### PROBLEM DETAILS
A complete and exact copy of the data below is the task.

Stored data entries:
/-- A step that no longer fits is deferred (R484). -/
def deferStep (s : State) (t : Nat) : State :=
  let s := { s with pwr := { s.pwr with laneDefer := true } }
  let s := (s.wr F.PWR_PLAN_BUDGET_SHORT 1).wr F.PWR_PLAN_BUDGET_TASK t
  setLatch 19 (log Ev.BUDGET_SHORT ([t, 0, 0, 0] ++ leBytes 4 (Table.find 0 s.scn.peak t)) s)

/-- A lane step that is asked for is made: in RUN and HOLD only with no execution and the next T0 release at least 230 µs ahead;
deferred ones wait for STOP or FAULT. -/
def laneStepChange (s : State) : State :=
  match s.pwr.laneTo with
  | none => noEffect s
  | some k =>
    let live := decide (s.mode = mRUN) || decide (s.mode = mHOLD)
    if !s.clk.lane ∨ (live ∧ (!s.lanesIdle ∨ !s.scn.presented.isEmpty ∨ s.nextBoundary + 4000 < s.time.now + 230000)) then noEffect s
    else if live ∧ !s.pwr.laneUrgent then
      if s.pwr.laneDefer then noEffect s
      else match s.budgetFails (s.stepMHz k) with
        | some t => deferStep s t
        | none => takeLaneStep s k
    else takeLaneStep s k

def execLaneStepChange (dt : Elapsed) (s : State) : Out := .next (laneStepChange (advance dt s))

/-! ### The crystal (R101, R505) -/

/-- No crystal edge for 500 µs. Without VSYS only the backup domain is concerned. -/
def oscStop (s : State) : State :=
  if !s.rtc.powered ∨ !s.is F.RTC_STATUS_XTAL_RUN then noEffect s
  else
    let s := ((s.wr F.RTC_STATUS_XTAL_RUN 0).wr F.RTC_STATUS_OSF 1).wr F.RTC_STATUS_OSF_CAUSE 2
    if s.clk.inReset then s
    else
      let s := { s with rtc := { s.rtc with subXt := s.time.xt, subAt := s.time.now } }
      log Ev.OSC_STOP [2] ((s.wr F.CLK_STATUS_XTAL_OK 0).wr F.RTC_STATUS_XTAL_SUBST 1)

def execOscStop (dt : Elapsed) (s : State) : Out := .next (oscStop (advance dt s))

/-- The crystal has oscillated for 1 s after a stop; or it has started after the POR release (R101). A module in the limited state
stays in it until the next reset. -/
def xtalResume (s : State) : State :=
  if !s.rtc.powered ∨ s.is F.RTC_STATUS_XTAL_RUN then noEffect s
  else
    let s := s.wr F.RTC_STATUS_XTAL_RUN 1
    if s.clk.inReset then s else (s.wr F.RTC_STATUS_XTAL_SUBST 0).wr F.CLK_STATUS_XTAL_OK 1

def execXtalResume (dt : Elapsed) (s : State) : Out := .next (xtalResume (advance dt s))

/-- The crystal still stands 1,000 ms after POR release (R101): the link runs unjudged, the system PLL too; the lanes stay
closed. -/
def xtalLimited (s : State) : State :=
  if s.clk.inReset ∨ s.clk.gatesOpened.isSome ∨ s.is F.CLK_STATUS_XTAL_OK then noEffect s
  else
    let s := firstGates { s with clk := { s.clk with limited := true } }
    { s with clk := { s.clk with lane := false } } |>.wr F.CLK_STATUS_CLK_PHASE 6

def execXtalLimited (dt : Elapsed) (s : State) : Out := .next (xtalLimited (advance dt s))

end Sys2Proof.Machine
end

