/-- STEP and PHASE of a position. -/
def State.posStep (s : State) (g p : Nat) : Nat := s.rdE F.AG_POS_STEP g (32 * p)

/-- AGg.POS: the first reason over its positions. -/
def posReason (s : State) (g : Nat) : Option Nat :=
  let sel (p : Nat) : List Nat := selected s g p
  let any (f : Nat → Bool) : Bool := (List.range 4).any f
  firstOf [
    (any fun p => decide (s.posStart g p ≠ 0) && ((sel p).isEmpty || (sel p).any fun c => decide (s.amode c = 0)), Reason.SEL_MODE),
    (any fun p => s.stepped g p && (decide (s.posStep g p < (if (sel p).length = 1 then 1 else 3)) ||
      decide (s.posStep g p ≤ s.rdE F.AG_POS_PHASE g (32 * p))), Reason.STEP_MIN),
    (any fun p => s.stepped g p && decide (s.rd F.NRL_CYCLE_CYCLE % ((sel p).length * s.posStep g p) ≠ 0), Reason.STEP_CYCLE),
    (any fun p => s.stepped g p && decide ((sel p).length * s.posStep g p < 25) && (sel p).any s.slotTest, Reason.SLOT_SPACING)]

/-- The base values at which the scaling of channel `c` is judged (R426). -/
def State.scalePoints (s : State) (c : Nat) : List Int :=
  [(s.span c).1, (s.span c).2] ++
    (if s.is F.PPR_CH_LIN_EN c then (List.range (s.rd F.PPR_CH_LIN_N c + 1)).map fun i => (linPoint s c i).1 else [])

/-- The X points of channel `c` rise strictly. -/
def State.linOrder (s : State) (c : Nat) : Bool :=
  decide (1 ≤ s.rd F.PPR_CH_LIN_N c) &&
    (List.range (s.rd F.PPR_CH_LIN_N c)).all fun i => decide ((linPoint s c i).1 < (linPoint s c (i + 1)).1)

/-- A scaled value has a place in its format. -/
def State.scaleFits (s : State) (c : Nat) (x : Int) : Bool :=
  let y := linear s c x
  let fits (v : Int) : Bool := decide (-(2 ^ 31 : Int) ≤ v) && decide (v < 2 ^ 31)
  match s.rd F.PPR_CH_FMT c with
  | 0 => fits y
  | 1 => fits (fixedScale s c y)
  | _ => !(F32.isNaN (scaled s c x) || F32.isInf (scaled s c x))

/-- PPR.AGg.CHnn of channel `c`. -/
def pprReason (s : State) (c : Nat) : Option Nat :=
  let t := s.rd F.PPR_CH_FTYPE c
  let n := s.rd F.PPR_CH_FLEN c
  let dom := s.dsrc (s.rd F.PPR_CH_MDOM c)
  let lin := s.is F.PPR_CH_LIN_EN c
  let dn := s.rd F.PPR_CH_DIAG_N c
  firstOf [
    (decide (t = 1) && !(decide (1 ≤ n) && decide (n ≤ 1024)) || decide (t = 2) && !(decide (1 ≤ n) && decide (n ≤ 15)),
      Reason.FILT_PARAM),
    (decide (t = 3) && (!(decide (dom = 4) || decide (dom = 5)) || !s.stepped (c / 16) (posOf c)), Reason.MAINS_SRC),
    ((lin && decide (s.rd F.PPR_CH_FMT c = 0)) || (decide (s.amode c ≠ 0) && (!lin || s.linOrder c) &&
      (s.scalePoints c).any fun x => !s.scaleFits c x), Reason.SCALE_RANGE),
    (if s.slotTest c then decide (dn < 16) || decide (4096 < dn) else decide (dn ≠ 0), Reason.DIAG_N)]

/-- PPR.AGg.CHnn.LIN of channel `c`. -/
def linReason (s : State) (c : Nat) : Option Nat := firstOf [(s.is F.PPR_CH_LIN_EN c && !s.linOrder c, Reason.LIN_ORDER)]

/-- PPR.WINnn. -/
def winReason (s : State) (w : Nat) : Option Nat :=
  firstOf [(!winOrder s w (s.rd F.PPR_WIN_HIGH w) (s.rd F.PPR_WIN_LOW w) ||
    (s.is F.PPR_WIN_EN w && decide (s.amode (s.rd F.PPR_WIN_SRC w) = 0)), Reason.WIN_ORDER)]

### RESPONSE TO THIS EXERCISE
/-- A step that no longer fits is deferred (R484). -/
def deferStep (s : State) (t : Nat) : State :=
  let s := { s with pwr := { s.pwr with laneDefer := true } }
  let s := (s.wr F.PWR_PLAN_BUDGET_SHORT 1).wr F.PWR_PLAN_BUDGET_TASK t
  setLatch 19 (log Ev.BUDGET_SHORT ([t, 0, 0, 0] ++ leBytes 4 (Table.find 0 s.scn.peak t)) s)

/-- A lane step that is asked for is made: in RUN and HOLD only with no execution and the next T0 release at least 230 µs ahead;
deferred ones wait for STOP or FAULT. -/
def laneStepChange (s : State) : State :=
  match s.pwr.laneTo with
  | none => noEffect s
  | some k =>
    let live := decide (s.mode = mRUN) || decide (s.mode = mHOLD)
    if !s.clk.lane ∨ (live ∧ (!s.lanesIdle ∨ !s.scn.presented.isEmpty ∨ s.nextBoundary + 4000 < s.time.now + 230000)) then noEffect s
    else if live ∧ !s.pwr.laneUrgent then
      if s.pwr.laneDefer then noEffect s
      else match s.budgetFails (s.stepMHz k) with
        | some t => deferStep s t
        | none => takeLaneStep s k
    else takeLaneStep s k

def execLaneStepChange (dt : Elapsed) (s : State) : Out := .next (laneStepChange (advance dt s))

/-! ### The crystal (R101, R505) -/

/-- No crystal edge for 500 µs. Without VSYS only the backup domain is concerned. -/
def oscStop (s : State) : State :=
  if !s.rtc.powered ∨ !s.is F.RTC_STATUS_XTAL_RUN then noEffect s
  else
    let s := ((s.wr F.RTC_STATUS_XTAL_RUN 0).wr F.RTC_STATUS_OSF 1).wr F.RTC_STATUS_OSF_CAUSE 2
    if s.clk.inReset then s
    else
      let s := { s with rtc := { s.rtc with subXt := s.time.xt, subAt := s.time.now } }
      log Ev.OSC_STOP [2] ((s.wr F.CLK_STATUS_XTAL_OK 0).wr F.RTC_STATUS_XTAL_SUBST 1)

def execOscStop (dt : Elapsed) (s : State) : Out := .next (oscStop (advance dt s))

/-- The crystal has oscillated for 1 s after a stop; or it has started after the POR release (R101). A module in the limited state
stays in it until the next reset. -/
def xtalResume (s : State) : State :=
  if !s.rtc.powered ∨ s.is F.RTC_STATUS_XTAL_RUN then noEffect s
  else
    let s := s.wr F.RTC_STATUS_XTAL_RUN 1
    if s.clk.inReset then s else (s.wr F.RTC_STATUS_XTAL_SUBST 0).wr F.CLK_STATUS_XTAL_OK 1

def execXtalResume (dt : Elapsed) (s : State) : Out := .next (xtalResume (advance dt s))

/-- The crystal still stands 1,000 ms after POR release (R101): the link runs unjudged, the system PLL too; the lanes stay
closed. -/
def xtalLimited (s : State) : State :=
  if s.clk.inReset ∨ s.clk.gatesOpened.isSome ∨ s.is F.CLK_STATUS_XTAL_OK then noEffect s
  else
    let s := firstGates { s with clk := { s.clk with limited := true } }
    { s with clk := { s.clk with lane := false } } |>.wr F.CLK_STATUS_CLK_PHASE 6

def execXtalLimited (dt : Elapsed) (s : State) : Out := .next (xtalLimited (advance dt s))

end Sys2Proof.Machine
end

/-- STEP and PHASE of a position. -/
def State.posStep (s : State) (g p : Nat) : Nat := s.rdE F.AG_POS_STEP g (32 * p)

/-- AGg.POS: the first reason over its positions. -/
def posReason (s : State) (g : Nat) : Option Nat :=
  let sel (p : Nat) : List Nat := selected s g p
  let any (f : Nat → Bool) : Bool := (List.range 4).any f
  firstOf [
    (any fun p => decide (s.posStart g p ≠ 0) && ((sel p).isEmpty || (sel p).any fun c => decide (s.amode c = 0)), Reason.SEL_MODE),
    (any fun p => s.stepped g p && (decide (s.posStep g p < (if (sel p).length = 1 then 1 else 3)) ||
      decide (s.posStep g p ≤ s.rdE F.AG_POS_PHASE g (32 * p))), Reason.STEP_MIN),
    (any fun p => s.stepped g p && decide (s.rd F.NRL_CYCLE_CYCLE % ((sel p).length * s.posStep g p) ≠ 0), Reason.STEP_CYCLE),
    (any fun p => s.stepped g p && decide ((sel p).length * s.posStep g p < 25) && (sel p).any s.slotTest, Reason.SLOT_SPACING)]

/-- The base values at which the scaling of channel `c` is judged (R426). -/
def State.scalePoints (s : State) (c : Nat) : List Int :=
  [(s.span c).1, (s.span c).2] ++
    (if s.is F.PPR_CH_LIN_EN c then (List.range (s.rd F.PPR_CH_LIN_N c + 1)).map fun i => (linPoint s c i).1 else [])

/-- The X points of channel `c` rise strictly. -/
def State.linOrder (s : State) (c : Nat) : Bool :=
  decide (1 ≤ s.rd F.PPR_CH_LIN_N c) &&
    (List.range (s.rd F.PPR_CH_LIN_N c)).all fun i => decide ((linPoint s c i).1 < (linPoint s c (i + 1)).1)

/-- A scaled value has a place in its format. -/
def State.scaleFits (s : State) (c : Nat) (x : Int) : Bool :=
  let y := linear s c x
  let fits (v : Int) : Bool := decide (-(2 ^ 31 : Int) ≤ v) && decide (v < 2 ^ 31)
  match s.rd F.PPR_CH_FMT c with
  | 0 => fits y
  | 1 => fits (fixedScale s c y)
  | _ => !(F32.isNaN (scaled s c x) || F32.isInf (scaled s c x))

/-- PPR.AGg.CHnn of channel `c`. -/
def pprReason (s : State) (c : Nat) : Option Nat :=
  let t := s.rd F.PPR_CH_FTYPE c
  let n := s.rd F.PPR_CH_FLEN c
  let dom := s.dsrc (s.rd F.PPR_CH_MDOM c)
  let lin := s.is F.PPR_CH_LIN_EN c
  let dn := s.rd F.PPR_CH_DIAG_N c
  firstOf [
    (decide (t = 1) && !(decide (1 ≤ n) && decide (n ≤ 1024)) || decide (t = 2) && !(decide (1 ≤ n) && decide (n ≤ 15)),
      Reason.FILT_PARAM),
    (decide (t = 3) && (!(decide (dom = 4) || decide (dom = 5)) || !s.stepped (c / 16) (posOf c)), Reason.MAINS_SRC),
    ((lin && decide (s.rd F.PPR_CH_FMT c = 0)) || (decide (s.amode c ≠ 0) && (!lin || s.linOrder c) &&
      (s.scalePoints c).any fun x => !s.scaleFits c x), Reason.SCALE_RANGE),
    (if s.slotTest c then decide (dn < 16) || decide (4096 < dn) else decide (dn ≠ 0), Reason.DIAG_N)]

/-- PPR.AGg.CHnn.LIN of channel `c`. -/
def linReason (s : State) (c : Nat) : Option Nat := firstOf [(s.is F.PPR_CH_LIN_EN c && !s.linOrder c, Reason.LIN_ORDER)]

/-- PPR.WINnn. -/
def winReason (s : State) (w : Nat) : Option Nat :=
  firstOf [(!winOrder s w (s.rd F.PPR_WIN_HIGH w) (s.rd F.PPR_WIN_LOW w) ||
    (s.is F.PPR_WIN_EN w && decide (s.amode (s.rd F.PPR_WIN_SRC w) = 0)), Reason.WIN_ORDER)]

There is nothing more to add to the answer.